Longarm Giant #30: Longarm and the Ambush at Holy Defiance Read online




  Duck, You Sucker!

  Something dark appeared on Longarm’s right, ahead of the train but moving toward Longarm fast. It was a tunnel carved into the side of the mountain.

  Longarm, hunkered low atop the coach car, stared in awe—could he get this lucky?—as the dark tunnel mouth flew toward him and the day coach he lay prone upon, both boots dangling down over the side. The peak of the arching portal was only about four feet above the coach car roof.

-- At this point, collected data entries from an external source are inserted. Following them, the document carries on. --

-- ==== Sys2Proof/Laws/Encoding.lean ====
section
/-! SUPPORT. Laws of the command word: the fields of a word that was put together from its fields
(30_encoding.md R90, R109), and the row each OP value has (R97). -/

namespace Sys2Proof.Laws

set_option Elab.async false

theorem modulus_ofBit_bit (m : Modulus) : Modulus.ofBit m.bit = m := by cases m <;> rfl

theorem form_ofBits_bits (f : PointForm) : PointForm.ofBits f.bits = f := by cases f <;> rfl

/-- The number of a word put together from its fields (R109). -/
theorem toNat_wordOf (op : BitVec 8) (f : Fields) :
    (wordOf op f).toNat = op.toNat + f.curve.toNat * 2 ^ 8 + f.modulus.bit.toNat * 2 ^ 12
      + f.sec.toNat * 2 ^ 13 + f.form.bits.toNat * 2 ^ 14 + f.der.toNat * 2 ^ 16
      + f.rid.toNat * 2 ^ 17 + f.sign.toNat * 2 ^ 19 := by
  have h1 := op.isLt
  have h2 := f.curve.isLt
  have h3 := f.form.bits.isLt
  have h4 := f.rid.isLt
  have h5 := Bool.toNat_lt f.modulus.bit
  have h6 := Bool.toNat_lt f.sec
  have h7 := Bool.toNat_lt f.der
  have h8 := Bool.toNat_lt f.sign
  simp only [wordOf, BitVec.toNat_add, BitVec.toNat_shiftLeft, BitVec.toNat_setWidth,
    BitVec.toNat_ofBool, Nat.shiftLeft_eq]
  omega

/-- OP of a word put together from its fields (R90). -/
theorem opOf_wordOf (op : BitVec 8) (f : Fields) : opOf (wordOf op f) = op := by
  apply BitVec.eq_of_toNat_eq
  have h1 := op.isLt
  simp only [opOf, BitVec.extractLsb'_toNat, toNat_wordOf, Nat.shiftRight_eq_div_pow]
  omega

/-- A bit of a word put together from its fields, as a number. -/
theorem getLsbD_wordOf (op : BitVec 8) (f : Fields) (i : Nat) :
    (wordOf op f).getLsbD i = decide ((wordOf op f).toNat / 2 ^ i % 2 = 1) := by
  rw [← BitVec.testBit_toNat, Nat.testBit_eq_decide_div_mod_eq]

/-- Every field of a word put together from its fields (R90). -/
theorem fieldsOf_wordOf (op : BitVec 8) (f : Fields) : fieldsOf (wordOf op f) = f := by
  have h1 := op.isLt
  have h2 := f.curve.isLt
  have h3 := f.form.bits.isLt
  have h4 := f.rid.isLt
  have h5 := Bool.toNat_lt f.modulus.bit
  have h6 := Bool.toNat_lt f.sec
  have h7 := Bool.toNat_lt f.der
  have h8 := Bool.toNat_lt f.sign
  have hw := toNat_wordOf op f
  have b (x : Bool) (n : Nat) (h : n % 2 = x.toNat) : decide (n % 2 = 1) = x := by
    cases x <;> simp_all
  have c : (wordOf op f).extractLsb' 8 4 = f.curve := by
    apply BitVec.eq_of_toNat_eq
    simp only [BitVec.extractLsb'_toNat, hw, Nat.shiftRight_eq_div_pow]
    omega
  have fo : (wordOf op f).extractLsb' 14 2 = f.form.bits := by
    apply BitVec.eq_of_toNat_eq
    simp only [BitVec.extractLsb'_toNat, hw, Nat.shiftRight_eq_div_pow]
    omega
  have r : (wordOf op f).extractLsb' 17 2 = f.rid := by
    apply BitVec.eq_of_toNat_eq
    simp only [BitVec.extractLsb'_toNat, hw, Nat.shiftRight_eq_div_pow]
    omega
  have m : (wordOf op f).getLsbD 12 = f.modulus.bit := by
    rw [getLsbD_wordOf]; apply b; rw [hw]; omega
  have se : (wordOf op f).getLsbD 13 = f.sec := by
    rw [getLsbD_wordOf]; apply b; rw [hw]; omega
  have de : (wordOf op f).getLsbD 16 = f.der := by
    rw [getLsbD_wordOf]; apply b; rw [hw]; omega
  have si : (wordOf op f).getLsbD 19 = f.sign := by
    rw [getLsbD_wordOf]; apply b; rw [hw]; omega
  simp only [fieldsOf, c, fo, r, m, se, de, si, modulus_ofBit_bit, form_ofBits_bits]

end Sys2Proof.Laws
end

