-- ==== Sys2Proof/Laws/Script.lean ====
section
/-! SUPPORT. What a host script ends in (30_encoding.md R110, 70_reset_and_hazards.md R361), and what its
accesses are. -/

namespace Sys2Proof.Machine

set_option Elab.async false

/-- A sequence is over when both its pieces are. -/
theorem ScriptEnd.andThen_done {r : ScriptEnd} {k : State → ScriptEnd} {t : State} {as : List Reply}
    (h : r.andThen k = .done t as) : ∃ u bs cs, r = .done u bs ∧ k u = .done t cs := by
  cases r with
  | done u bs =>
    simp only [ScriptEnd.andThen] at h
    split at h
    · next v cs hk => cases h; exact ⟨u, bs, cs, rfl, hk⟩
    all_goals cases h
  | waiting u => cases h
  | malformed => cases h
  | fault f => cases h
  | refused f => cases h

/-- What one input leaves of a piece: the state `handle` answers. -/
theorem State.runEvent_done {s t : State} {e : HostEvent} {as : List Reply}
    (h : s.runEvent e = .done t as) : s.handle e = .next t := by
  unfold State.runEvent at h
  split at h
  · cases h
  · cases h
  · next u hu => cases e <;> cases h <;> exact hu

/-- No input changes the list of coming inputs. -/
theorem State.handle_inputs {s t : State} {e : HostEvent} (h : s.handle e = .next t) :
    t.inputs = s.inputs := by
  cases e with
  | read w a => cases h; rfl
  | write w a d =>
    cases h
    rw [State.hostWrite_inputs]
    exact (State.store_frame _ _ _).2.2.2.1
  | reset => cases h; rfl
  | engine =>
    rcases engineStep_next h with ⟨-, rfl⟩ | ⟨c, -, e, rfl, -⟩
    · rfl
    · rfl

theorem State.runEvent_inputs {s t : State} {e : HostEvent} {as : List Reply}
    (h : s.runEvent e = .done t as) : t.inputs = s.inputs :=
  State.handle_inputs (State.runEvent_done h)

theorem State.runEvents_inputs {es : List HostEvent} {s t : State} {as : List Reply}
    (h : s.runEvents es = .done t as) : t.inputs = s.inputs := by
  induction es generalizing s as with
  | nil => cases h; rfl
  | cons e es ih =>
    obtain ⟨u, bs, cs, h1, h2⟩ := ScriptEnd.andThen_done h
    exact (ih h2).trans (State.runEvent_inputs h1)

theorem State.runWait_inputs {n : Nat} {s t : State} {as : List Reply}
    (h : s.runWait n = .done t as) : t.inputs = s.inputs := by
  induction n generalizing s as with
  | zero =>
    obtain ⟨u, bs, cs, h1, h2⟩ := ScriptEnd.andThen_done h
    obtain ⟨v, ds, es, h3, h4⟩ := ScriptEnd.andThen_done h2
    split at h4
    · cases h4
      exact (State.runEvent_inputs h3).trans (State.runEvent_inputs h1)
    · cases h4
  | succ n ih =>
    obtain ⟨u, bs, cs, h1, h2⟩ := ScriptEnd.andThen_done h
    split at h2
    · cases h2
      exact State.runEvent_inputs h1
    · exact (ih h2).trans (State.runEvent_inputs h1)

theorem State.runLine_inputs {p : Pseudo} {s t : State} {as : List Reply}
    (h : s.runLine p = .done t as) : t.inputs = s.inputs := by
  have key : ∀ o : Option (List HostEvent), s.runAccesses o = .done t as → t.inputs = s.inputs := by
    rintro (_ | es) h
    · cases h
    · exact State.runEvents_inputs h
  cases p with
  | wait n => exact State.runWait_inputs h
  | wr a v => exact key (Pseudo.expand? s (.wr a v)) h
  | rd a => exact key (Pseudo.expand? s (.rd a)) h
  | put off B => exact key (Pseudo.expand? s (.put off B)) h
  | arg i off len => exact key (Pseudo.expand? s (.arg i off len)) h
  | command w => exact key (Pseudo.expand? s (.command w)) h
  | get b => exact key (Pseudo.expand? s (.get b)) h
  | ack => exact key (Pseudo.expand? s (.ack)) h

theorem State.runLines_inputs {ps : List Pseudo} {s t : State} {as : List Reply}
    (h : s.runLines ps = .done t as) : t.inputs = s.inputs := by
  induction ps generalizing s as with
  | nil => cases h; rfl
  | cons p ps ih =>
    obtain ⟨u, bs, cs, h1, h2⟩ := ScriptEnd.andThen_done h
    exact (ih h2).trans (State.runLine_inputs h1)

/-- A script that is over left nothing pending: a command on its last line has completed
(70_reset_and_hazards.md R361). -/
theorem runScript_final {ps : List Pseudo} {s t : State} {as : List Reply} (hi : s.inputs = [])
    (h : s.runScript ps = .done t as) : t.final = true := by
  obtain ⟨u, bs, cs, h1, h2⟩ := ScriptEnd.andThen_done h
  have hu : t.inputs = [] :=
    (State.runEvent_inputs h2).trans ((State.runLines_inputs h1).trans hi)
  have hp : t.pend = none := by
    rcases engineStep_next (State.runEvent_done h2) with ⟨hp, rfl⟩ | ⟨c, -, e, rfl, -⟩
    · exact hp
    · rfl
  simp [State.final, hu, hp]

/-- Every access of a `put` reaches the address it names: none wraps round (30_encoding.md R110,
log 29). -/
theorem putEvents_fit (B : Bytes) (a : Nat) (h4 : a % 4 = 0) (h : a + B.length ≤ 0x40000) :
    ∀ e ∈ putEvents a B, ∃ b d, e = .write .bits32 (BitVec.ofNat 18 b) d ∧ a ≤ b ∧ b < 0x40000
      ∧ b % 4 = 0 := by
  induction a, B using putEvents.induct with
  | case1 a => intro e he; simp [putEvents] at he
  | case2 a b0 =>
    intro e he
    simp only [putEvents, List.mem_singleton] at he
    simp only [List.length_cons, List.length_nil] at h
    exact ⟨a, _, he, Nat.le_refl a, by omega, h4⟩
  | case3 a b0 b1 =>
    intro e he
    simp only [putEvents, List.mem_singleton] at he
    simp only [List.length_cons, List.length_nil] at h
    exact ⟨a, _, he, Nat.le_refl a, by omega, h4⟩
  | case4 a b0 b1 b2 =>
    intro e he
    simp only [putEvents, List.mem_singleton] at he
    simp only [List.length_cons, List.length_nil] at h
    exact ⟨a, _, he, Nat.le_refl a, by omega, h4⟩
  | case5 a b0 b1 b2 b3 B ih =>
    intro e he
    simp only [putEvents, List.mem_cons] at he
    simp only [List.length_cons] at h
    rcases he with he | he
    · exact ⟨a, _, he, Nat.le_refl a, by omega, h4⟩
    · obtain ⟨b, d, hb, h1, h2, h3⟩ := ih (by omega) (by omega) e he
      exact ⟨b, d, hb, by omega, h2, h3⟩

end Sys2Proof.Machine
end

  Longarm looked at Rio Hayes and smiled.

  Hayes had just gained his feet and grabbed another bowie knife from somewhere on his scruffy person, and had turned toward Longarm, a savage scowl that, coupled with his broken jaw hanging askew, made his entire face look horsey and crooked and even more demented than usual.

  Hayes hadn’t seen the tunnel when Longarm had. But now he saw that gaping, black portal rushing toward him like a gigantic black bird from some hellish underworld intending to scoop him up in its stygian wings.

  Hayes had about one second to widen his eyes in awe and dismay before the tunnel turned the world dark. About one eye wink later, following a clipped scream, Longarm heard a resounding, crunching thump!

  Just like that, Rio Hayes was gone.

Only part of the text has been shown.